Gedichte auf sanften Schwingen

Die Gedichte des in Köln und Ankara lebenden Lyrikers Achim Wagner sind von einer Sanftheit, die so tatsächlich nur sehr selten zu finden ist in der jungen modernen Dichtung. Sein neuester Band „flugschau“ eröffnet das Verlagsprogramm des [SIC] Literaturverlags von Daniel Ketteler und Christoph Wenzel, die bereits für die gleichnamige Literaturzeitschrift verantwortlich sind. Wagners Buch setzt die Tradition der beiden Herausgeber fort, die stets auf der Suche sind nach hochwertiger Literatur abseits des Mainstreams – einer Literatur, die experimentierfreudig ist, Traditionen fortsetzt um sie aufzubrechen, und die mit ihrer sprachlichen und inhaltlichen Vielschichtigkeit deutlich heraussticht aus der Masse der oft viel zu austauschbaren Neuerscheinungen.

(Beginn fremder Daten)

-- ==== Sys2Proof/Safety.lean ====
section
/-!
DEFINITION. What counts as a safe run, and the vocabulary that claims about the machine use: what a state leaves unchanged, what a trap entry
leaves, memory with nothing in flight, and what a vector instruction leaves in a register group.
-/

namespace Sys2Proof.Machine

-- ## Runs

/-- A run of n steps in which no step stops with a fault or a refusal. -/
def SafeRun : Nat → State → Prop
  | 0, _ => True
  | n + 1, s =>
    match step s with
    | .next t => SafeRun n t
    | .fault _ => False
    | .refused _ => False

-- ## What is unchanged

/-- Every byte of memory reads as before. -/
def SameBytes (s t : State) : Prop := ∀ a, t.byteAt a = s.byteAt a

/-- Every byte outside [lo, lo+n) reads as before. -/
def SameBytesOutside (s t : State) (lo n : Nat) : Prop := ∀ a, (a < lo ∨ lo + n ≤ a) → t.byteAt a = s.byteAt a

/-- The bytes [lo, lo+n) hold a number, lowest byte first, and every other byte reads as before. -/
def BytesSet (s t : State) (lo n v : Nat) : Prop :=
  (∀ k, k < n → t.byteAt (lo + k) = BitVec.ofNat 8 (v / 256 ^ k)) ∧ SameBytesOutside s t lo n

/-- The acting control thread at an address, waiting for nothing, and nothing else changed. -/
def MovedTo (s t : State) (pc : Word) : Prop :=
  t = { s with ct := { s.ct with pc := pc, ctl := { s.ct.ctl with wait := .none } } }

/-- The scalar stream stays at its word and waits; nothing else changed. -/
def Waits (s t : State) (w : Wait) : Prop := t = { s with ct := { s.ct with ctl := { s.ct.ctl with wait := w } } }

/-- x[d] holds v, x0 reads as zero, and every other x register reads as before (R13). -/
def XResult (s t : State) (d : Reg) (v : Word) : Prop := ∀ r : Reg, t.getX r = if r = 0 then 0 else if r = d then v else s.getX r

/-- Nothing but the x registers, the pc and the wait changed. -/
def OnlyX (s t : State) : Prop :=
  t = { s with ct := { s.ct with x := t.ct.x, pc := t.ct.pc, ctl := { s.ct.ctl with wait := .none } } }

/-- The result of a scalar instruction that writes one x register: x[d] := v, the next word, every byte of memory and all else unchanged. -/
def ScalarResult (s t : State) (d : Reg) (v : Word) : Prop :=
  XResult s t d v ∧ t.ct.pc = s.ct.pc + 4 ∧ OnlyX s t ∧ SameBytes s t

/-- s after memory was reached as t leaves it: lines may have changed hands between the L1s and the host (R181, R182, R264), and dies have exchanged
packets (R280). -/
def State.accessed (s t : State) : State :=
  { s with m := { s.m with owners := t.m.owners, copies := t.m.copies, cxlHeld := t.m.cxlHeld }, dies := t.dies }

/-- Nothing but the causal counters of the dies changed in them. -/
def SameDies (s t : State) : Prop := ∀ d, t.die d = { s.die d with causal := (t.die d).causal }

/-- t is s after memory was reached and no byte written. -/
def Reached (s t : State) : Prop := t = s.accessed t ∧ SameDies s t

/-- The result of a scalar load: x[d] := v, the next word, every byte of memory unchanged, and all else but what reaching memory changes. -/
def LoadResult (s t : State) (d : Reg) (v : Word) : Prop :=
  XResult s t d v ∧ t.ct.pc = s.ct.pc + 4 ∧ OnlyX (s.accessed t) t ∧ SameDies s t ∧ SameBytes s t

/-- The result of a scalar floating-point instruction (R124, R131, R132): the bits zero-extended in x[d], its flags ORed into FSTAT, an ISN
taken where its rounding is .rsr, the next word, every byte of memory and all else unchanged. -/
def FpResult (s t : State) (d : Reg) (r : Nat × FFlags) (rsr : Bool) : Prop :=
  XResult s t d (BitVec.ofNat 64 r.1) ∧ SameBytes s t ∧
    t = { s with ct := { s.ct with
          x := t.ct.x
          pc := s.ct.pc + 4
          fp := { s.ct.fp with fstat := s.ct.fp.fstat ||| r.2, isn := if rsr then s.ct.fp.isn + 1 else s.ct.fp.isn }
          ctl := { s.ct.ctl with wait := .none } } }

Achim Wagners „flugschau“ hat nichts martialisches, es ist nicht das militaristische Muskelspiel, das man mit dem Begriff üblicherweise assoziiert – der Titel deutet bereits an, wohin die Reise geht. Wagner spielt mit der Sprache und mit den Erwartungen des Lesers, er legt falsche Fährten, die auf Lichtungen führen, die man nicht erwartet. Es ist eine Flugschau auf Federflügeln, ein virtuoses Gleiten, das in jedem Wort Präzision versteckt – eine Präzision, die sich zur Vielfalt vor allem der Empfindungen hin öffnet.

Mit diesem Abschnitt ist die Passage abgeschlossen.